In my experience, government web sites aren’t difficult to use or extract data from because government workers don’t “know what’s going on” or are “overwhelmed by suck.” The real answer is probably closer to the “that-is-how-we’ve-always-done-it bug”—but even that simplifies a more complicated story.
Let’s say for the moment that you work at a large government agency and your job is to process a large household survey and make it available to the public (think, say, the Census Bureau). Up until the past couple of years or so, your target audience was other government workers, academics, and researchers in similar fields. And most of those analysts use tools similar to the ones you’re using: Stata, SAS, SPSS, MATLAB, maybe a little Fortran or C++. So what do you do? You create a data file so that they can download it, unpack it, and analyze it using those programming languages.
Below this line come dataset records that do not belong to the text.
-- ==== Sys2Proof/Laws/Decoder.lean ====
section
/-! SUPPORT. The operand after the opcode: reading an encoded one gives it back, and whatever is read was encoded; and more
bytes after an instruction that decodes change nothing but the rest. -/

namespace Sys2Proof

/-! ### Reading back -/

theorem index_read (idx : Option GprNum) (h : indexWf idx = true) :
    (if ext4 (indexX idx) (indexField idx) = 4#4 then none else some (ext4 (indexX idx) (indexField idx))) = idx := by
  cases idx with
  | none => decide
  | some n => revert n; decide

theorem disp_mod_ne_three (d : Disp) : d.mod ≠ 3#2 := by cases d <;> simp [Disp.mod]
theorem disp_mod_eq_zero (d : Disp) : d.mod = 0#2 ↔ d = .none := by cases d <;> simp [Disp.mod]

/-- The operand of an encoding is read back. -/
theorem decodeRM_bytes (sz : AddrSize) (reg : BitVec 3) (src : RegMem) (t : List Byte) (h : src.wf sz = true) :
    decodeRM sz src.xbit src.bbit (src.bytes reg ++ t) = some (reg, src, t) := by
  cases src with
  | reg x n => simp [RegMem.bytes, decodeRM, RegMem.xbit, RegMem.bbit]
  | mem a =>
    cases a with
    | base x b disp =>
      simp only [RegMem.wf, Addr.wf, Bool.and_eq_true, bne_iff_ne, ne_eq, dispWf, Bool.or_eq_true] at h
      obtain ⟨⟨h1, h2⟩, h3⟩ := h
      have h5 : ¬ (disp.mod = 0#2 ∧ low3 b = 5#3) := by
        rw [disp_mod_eq_zero]; tauto
      simp [RegMem.bytes, Addr.bytes, decodeRM, RegMem.xbit, RegMem.bbit, Addr.xbit, Addr.bbit, disp_mod_ne_three,
        h1, decodeAddr, h2, h5]
    | sib sc idx b disp =>
      simp only [RegMem.wf, Addr.wf, Bool.and_eq_true, bne_iff_ne, ne_eq, dispWf, Bool.or_eq_true] at h
      obtain ⟨⟨h1, h2⟩, h3⟩ := h
      have h5 : ¬ (disp.mod = 0#2 ∧ low3 b = 5#3) := by
        rw [disp_mod_eq_zero]; tauto
      have hi := index_read idx h2
      simp [RegMem.bytes, Addr.bytes, decodeRM, RegMem.xbit, RegMem.bbit, Addr.xbit, Addr.bbit, disp_mod_ne_three,
        h1, decodeAddr, h5, hi]
    | sibNoBase b sc idx d =>
      simp only [RegMem.wf, Addr.wf, Bool.and_eq_true, bne_iff_ne, ne_eq] at h
      obtain ⟨h1, h2⟩ := h
      have hi := index_read idx h2
      simp [RegMem.bytes, Addr.bytes, decodeRM, RegMem.xbit, RegMem.bbit, Addr.xbit, Addr.bbit, h1, decodeAddr, hi]
    | disp32 x b d =>
      simp only [RegMem.wf, Addr.wf, bne_iff_ne, ne_eq] at h
      simp [RegMem.bytes, Addr.bytes, decodeRM, RegMem.xbit, RegMem.bbit, Addr.xbit, Addr.bbit, h, decodeAddr]
    | addr16 md rm =>
      simp only [RegMem.wf, Addr.wf, Bool.and_eq_true, bne_iff_ne, ne_eq, beq_iff_eq] at h
      simp [RegMem.bytes, Addr.bytes, decodeRM, h.1, h.2]

/-! ### Soundness -/

theorem index_sound (x : Bool) (ix : BitVec 3) :
    let idx : Option GprNum := if ext4 x ix = 4#4 then none else some (ext4 x ix)
    indexWf idx = true ∧ indexX idx = x ∧ indexField idx = ix := by
  revert x ix; decide

/-- What an operand that is read was. -/
theorem decodeRM_sound (sz : AddrSize) (x b : Bool) (bs rest : List Byte) (reg : BitVec 3) (src : RegMem)
    (hx : sz = .a16 → x = false ∧ b = false)
    (h : decodeRM sz x b bs = some (reg, src, rest)) :
    bs = src.bytes reg ++ rest ∧ src.wf sz = true ∧ src.xbit = x ∧ src.bbit = b := by
  cases bs with
  | nil => exact nomatch h
  | cons c t =>
    have hc := modRM_toByte_ofByte c
    generalize ModRM.ofByte c = f at hc
    obtain ⟨md, rg, rm⟩ := f
    subst hc
    simp only [decodeRM, modRM_ofByte_toByte] at h
    split at h
    · rename_i hm
      simp only [Option.some.injEq, Prod.mk.injEq] at h
      obtain ⟨rfl, rfl, rfl⟩ := h
      simp [RegMem.bytes, RegMem.wf, RegMem.xbit, RegMem.bbit, hm]
    · rename_i hm
      split at h
      · rename_i hz
        simp only [Option.some.injEq, Prod.mk.injEq] at h
        obtain ⟨rfl, rfl, rfl⟩ := h
        simp [RegMem.bytes, Addr.bytes, RegMem.wf, Addr.wf, RegMem.xbit, RegMem.bbit, Addr.xbit, Addr.bbit, hm, hz,
          hx hz]
      · rename_i hz
        split at h
        · exact nomatch h
        · rename_i a t' ha
          simp only [Option.some.injEq, Prod.mk.injEq] at h
          obtain ⟨rfl, rfl, rfl⟩ := h
          unfold decodeAddr at ha
          split at ha
          · rename_i hrm
            subst hrm
            cases t with
            | nil => exact nomatch ha
            | cons s t' =>
              have hs := sib_toByte_ofByte s
              generalize Sib.ofByte s = g at hs
              obtain ⟨sc, ix, bs⟩ := g
              subst hs
              simp only [sib_ofByte_toByte] at ha
              have hi := index_sound x ix
              simp only at hi
              generalize (if ext4 x ix = 4#4 then none else some (ext4 x ix) : Option GprNum) = idx at hi ha
              obtain ⟨hi1, hi2, hi3⟩ := hi
              split at ha
              · rename_i hb
                split at ha
                · exact nomatch ha
                · rename_i d t'' hd
                  simp only [Option.some.injEq, Prod.mk.injEq] at ha
                  obtain ⟨rfl, rfl⟩ := ha
                  rw [take32_sound _ _ _ hd]
                  simp [RegMem.bytes, Addr.bytes, RegMem.wf, Addr.wf, RegMem.xbit, RegMem.bbit, Addr.xbit,
                    Addr.bbit, hz, hi1, hi2, hi3, hb]
              · rename_i hb
                split at ha
                · exact nomatch ha
                · rename_i d t'' hd
                  simp only [Option.some.injEq, Prod.mk.injEq] at ha
                  obtain ⟨rfl, rfl⟩ := ha
                  obtain ⟨h1, h2⟩ := takeDisp_sound _ _ _ _ hm hd
                  subst h1 h2
                  rw [disp_mod_eq_zero] at hb
                  have hb' : dispWf (ext4 b bs) d = true := by
                    simp [dispWf]; tauto
                  simp [RegMem.bytes, Addr.bytes, RegMem.wf, Addr.wf, RegMem.xbit, RegMem.bbit, Addr.xbit,
                    Addr.bbit, hz, hi1, hi2, hi3, hb']
          · rename_i hrm
            split at ha
            · rename_i hb
              split at ha
              · exact nomatch ha
              · rename_i d t'' hd
                simp only [Option.some.injEq, Prod.mk.injEq] at ha
                obtain ⟨rfl, rfl⟩ := ha
                rw [take32_sound _ _ _ hd]
                simp [RegMem.bytes, Addr.bytes, RegMem.wf, Addr.wf, RegMem.xbit, RegMem.bbit, Addr.xbit, Addr.bbit,
                  hz, hb]
            · rename_i hb
              split at ha
              · exact nomatch ha
              · rename_i d t'' hd
                simp only [Option.some.injEq, Prod.mk.injEq] at ha
                obtain ⟨rfl, rfl⟩ := ha
                obtain ⟨h1, h2⟩ := takeDisp_sound _ _ _ _ hm hd
                subst h1 h2
                rw [disp_mod_eq_zero] at hb
                have hb' : dispWf (ext4 b rm) d = true := by
                  simp [dispWf]; tauto
                simp [RegMem.bytes, Addr.bytes, RegMem.wf, Addr.wf, RegMem.xbit, RegMem.bbit, Addr.xbit, Addr.bbit,
                  hz, hrm, hb']

/-! ### More bytes -/

/-- The answer with `b` after the bytes that are left. -/
def DecodeResult.addRest (b : List Byte) : DecodeResult → DecodeResult
  | .ok i r => .ok i (r ++ b)
  | .invalid => .invalid
  | .refuse r => .refuse r
  | .more => .more

theorem take32_append (a b : List Byte) (x) (h : take32 a = some x) : take32 (a ++ b) = some (x.1, x.2 ++ b) := by
  match a with
  | b0 :: b1 :: b2 :: b3 :: t => simp [take32] at h; subst h; simp [take32]
  | [] => exact nomatch h
  | [_] => exact nomatch h
  | [_, _] => exact nomatch h
  | [_, _, _] => exact nomatch h

theorem takeDisp_append (md) (a b : List Byte) (x) (h : takeDisp md a = some x) : takeDisp md (a ++ b) = some (x.1,
  x.2 ++ b) := by
  unfold takeDisp at h ⊢
  split at h
  · rename_i h0; simp only [h0, if_true] at h ⊢; cases h; rfl
  · rename_i h0
    simp only [h0, if_false]
    split at h
    · rename_i h1; simp only [h1, if_true]
      cases a with
      | nil => exact nomatch h
      | cons c t => cases h; rfl
    · rename_i h1; simp only [h1, if_false]
      cases ht : take32 a with
      | none => simp [ht] at h
      | some q => rw [take32_append a b q ht]; simp [ht] at h; subst h; rfl

theorem decodeAddr_append (x bb md rm) (a b : List Byte) (y) (h : decodeAddr x bb md rm a = some y) : decodeAddr x
  bb md rm (a ++ b) = some (y.1, y.2 ++ b) := by
  unfold decodeAddr at h ⊢
  split at h
  · rename_i h0; simp only [h0, if_true]
    cases a with
    | nil => exact nomatch h
    | cons c t =>
      simp only [List.cons_append] at h ⊢
      generalize Sib.ofByte c = sib at h ⊢
      split at h
      · rename_i h1; rw [if_pos h1]
        cases ht : take32 t with
        | none => simp [ht] at h
        | some q => rw [take32_append t b q ht]; simp [ht] at h; subst h; rfl
      · rename_i h1; rw [if_neg h1]
        cases ht : takeDisp md t with
        | none => simp [ht] at h
        | some q => rw [takeDisp_append md t b q ht]; simp [ht] at h; subst h; rfl
  · rename_i h0; simp only [h0, if_false]
    split at h
    · rename_i h1; rw [if_pos h1]
      cases ht : take32 a with
      | none => simp [ht] at h
      | some q => rw [take32_append a b q ht]; simp [ht] at h; subst h; rfl
    · rename_i h1; rw [if_neg h1]
      cases ht : takeDisp md a with
      | none => simp [ht] at h
      | some q => rw [takeDisp_append md a b q ht]; simp [ht] at h; subst h; rfl

theorem decodeRM_append (sz x bb) (a b : List Byte) (y) (h : decodeRM sz x bb a = some y) : decodeRM sz x bb (a ++
  b) = some (y.1, y.2.1, y.2.2 ++ b) := by
  cases a with
  | nil => exact nomatch h
  | cons c t =>
    simp only [decodeRM, List.cons_append] at h ⊢
    split at h
    · rename_i h0; rw [if_pos h0]; cases h; rfl
    · rename_i h0; rw [if_neg h0]
      split at h
      · rename_i h1; rw [if_pos h1]; cases h; rfl
      · rename_i h1; rw [if_neg h1]
        cases ht : decodeAddr x bb (ModRM.ofByte c).mod (ModRM.ofByte c).rm t with
        | none => simp [ht] at h
        | some q => rw [decodeAddr_append _ _ _ _ t b q ht]; simp [ht] at h; subst h; rfl

theorem decodeSse_append (m pre rex) (a b : List Byte) (h : decodeSse m pre rex a ≠ .more) : decodeSse m pre rex (a
  ++ b) = DecodeResult.addRest b (decodeSse m pre rex a) := by
  unfold decodeSse at h ⊢
  simp only at h ⊢
  split
  · rfl
  · split
    · rfl
    · cases ht : decodeRM (addrSizeOf m pre) (rex.getD ⟨false, false, false, false⟩).x (rex.getD ⟨false, false,
      false, false⟩).b a with
      | none => simp_all
      | some q => rw [decodeRM_append _ _ _ a b q ht]; simp only; split <;> rfl

theorem decodeLegacy_append (m pre rex) (a b : List Byte) (h : decodeLegacy m pre rex a ≠ .more) : decodeLegacy m
  pre rex (a ++ b) = DecodeResult.addRest b (decodeLegacy m pre rex a) := by
  match a with
  | [] => exact absurd rfl h
  | [b0] =>
    simp only [decodeLegacy] at h ⊢
    split at h
    · exact absurd rfl h
    · rename_i h0
      rw [if_neg h0]
      match b with
      | [] => simp [h0, DecodeResult.addRest]
      | [_] => simp [h0, DecodeResult.addRest]
      | _ :: _ :: _ => simp [h0, DecodeResult.addRest]
  | [b0, b1] =>
    simp only [decodeLegacy] at h ⊢
    split at h
    · exact absurd rfl h
    · rename_i h0
      rw [if_neg h0]
      match b with
      | [] => simp only [List.append_nil, if_neg h0, DecodeResult.addRest]
      | _ :: _ =>
        simp only [List.cons_append, List.nil_append, DecodeResult.addRest]
        rw [if_neg (fun hh => h0 ⟨hh.1, hh.2.1⟩)]
  | b0 :: b1 :: b2 :: t =>
    simp only [decodeLegacy, List.cons_append] at h ⊢
    split at h
    · rename_i h0; rw [if_pos h0, if_pos h0]; exact decodeSse_append _ _ _ _ _ h
    · rename_i h0; rw [if_neg h0, if_neg h0]; rfl

theorem decodeVex_append (m pre ar) (a b : List Byte) (h : decodeVex m pre ar a ≠ .more) : decodeVex m pre ar (a ++
  b) = DecodeResult.addRest b (decodeVex m pre ar a) := by
  match a with
  | [] => exact absurd rfl h
  | [_] => exact absurd rfl h
  | [_, _] => exact absurd rfl h
  | p0 :: p1 :: op :: t =>
    simp only [decodeVex, List.cons_append] at h ⊢
    split
    · rfl
    · split
      · rfl
      · cases ht : decodeRM (addrSizeOf m pre) (VexP0.ofByte p0).x (VexP0.ofByte p0).b t with
        | none => simp_all
        | some q => rw [decodeRM_append _ _ _ t b q ht]; simp only; split <;> try split
                    all_goals rfl

theorem decodeEvex_append (m pre ar) (a b : List Byte) (h : decodeEvex m pre ar a ≠ .more) : decodeEvex m pre ar (a
  ++ b) = DecodeResult.addRest b (decodeEvex m pre ar a) := by
  match a with
  | [] => exact absurd rfl h
  | [_] => exact absurd rfl h
  | [_, _] => exact absurd rfl h
  | [_, _, _] => exact absurd rfl h
  | p0 :: p1 :: p2 :: op :: t =>
    simp only [decodeEvex, List.cons_append] at h ⊢
    split
    · rfl
    · split
      · rfl
      · cases ht : decodeRM (addrSizeOf m pre) (EvexP0.ofByte p0).x (EvexP0.ofByte p0).b t with
        | none => simp_all
        | some q =>
          rw [decodeRM_append _ _ _ t b q ht]; simp only
          split
          · rfl
          · cases evexInstr pre (EvexP0.ofByte p0) (EvexP1.ofByte p1) (EvexP2.ofByte p2) q.1 q.2.1 <;> rfl

theorem decodeBody_append (m pre) (a b : List Byte) (h : decodeBody m pre a ≠ .more) : decodeBody m pre (a ++ b) =
  DecodeResult.addRest b (decodeBody m pre a) := by
  match a with
  | [] => exact absurd rfl h
  | [c] =>
    simp only [decodeBody] at h ⊢
    split at h
    · exact absurd rfl h
    · rename_i h0
      push Not at h0
      rw [if_neg (by push Not; exact h0), ← decodeLegacy_append _ _ _ _ _ h]
      match b with
      | [] => simp only [List.append_nil]; rw [if_neg (by push Not; exact h0)]
      | _ :: _ =>
        simp only [List.cons_append, List.nil_append]
        rw [if_neg h0.1, if_neg h0.2.1, if_neg (fun hh => h0.2.2 hh.1 hh.2)]
  | c :: c' :: t =>
    simp only [decodeBody, List.cons_append] at h ⊢
    split
    · rename_i h1; rw [if_pos h1] at h
      split
      · rename_i h2; rw [if_pos h2] at h; exact decodeVex_append _ _ _ _ _ h
      · rfl
    · rename_i h1; rw [if_neg h1] at h
      split
      · rename_i h1; rw [if_pos h1] at h
        split
        · rename_i h2; rw [if_pos h2] at h; exact decodeEvex_append _ _ _ _ _ h
        · rfl
      · rename_i h1; rw [if_neg h1] at h
        split
        · rename_i h1; rw [if_pos h1] at h
          split
          · rename_i h2; rw [if_pos h2] at h; exact decodeVex_append _ _ _ _ _ h
          · rename_i h2; rw [if_neg h2] at h
            split
            · rename_i h2; rw [if_pos h2] at h; exact decodeEvex_append _ _ _ _ _ h
            · rename_i h2; rw [if_neg h2] at h; exact decodeLegacy_append _ _ _ (c' :: t) _ h
        · rename_i h1; rw [if_neg h1] at h; exact decodeLegacy_append _ _ _ (c :: c' :: t) _ h

theorem splitPrefixes_append (a b : List Byte) (h : (splitPrefixes a).2 ≠ []) : splitPrefixes (a ++ b) =
  ((splitPrefixes a).1, (splitPrefixes a).2 ++ b) := by
  induction a with
  | nil => exact absurd rfl h
  | cons c t ih =>
    cases hc : LegacyPrefix.ofByte c with
    | none => simp [splitPrefixes, hc]
    | some p =>
      simp only [splitPrefixes, hc, List.cons_append] at h ⊢
      rw [ih h]

/-- Bytes that decode to anything but `more` decode to the same with more bytes after them. -/
theorem decode_append (m) (a b : List Byte) (h : decode m a ≠ .more) : decode m (a ++ b) = DecodeResult.addRest b
  (decode m a) := by
  unfold decode at h ⊢
  by_cases he : (splitPrefixes a).2 = []
  · rw [he] at h; exact absurd rfl h
  · rw [splitPrefixes_append a b he]; exact decodeBody_append _ _ _ _ h

end Sys2Proof
end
Your primary audience is not journalists (data-driven journalism had not yet taken off) or bloggers (in-depth data blogging was just beginning) or data scientists (the term didn’t even exist).
Now, however, with the Open Data movement, interest in and demand for Big Data, expanded open source programming languages and tools, and the general explosion of DATA EVERYWHERE, everyone is clamoring for more of your government data. So the mandate has changed. And you, as the government worker who has for so long processed this survey the same way, now are being asked to provide that data in a variety of formats. You’re not familiar with those different file formats or tools, so you ask about training or maybe even hiring some additional staff. Unfortunately, that’s probably not going to happen. Demand for more (or better) data has not translated into more funds to train existing staff or hire new staff. For example, between fiscal years 2011 and 2013, the overall budget appropriation for the Census Bureau fell from $1.2 billion to $859.3 million, a decline of over 25 percent. (It’s hard to tell, but that may actually be an overstatement of the decrease, if there were still some extra funds in the 2011 appropriation to process the 2010 decennial census.) At the Bureau of Economic Analysis, the producer of the National Income and Product Accounts, total appropriations fell by a smaller amount: from $93 million in 2011 to $89.8 million in 2013.
I don’t believe that government agencies can’t or don’t want to make their data more accessible or are so overwhelmed by the technology that they’re unable to come up with solutions. Instead, I think many agencies have yet to adjust to a world that demands data, and demands that it be easily accessible at all times. It’s going to take time, money, and training for the government to catch up.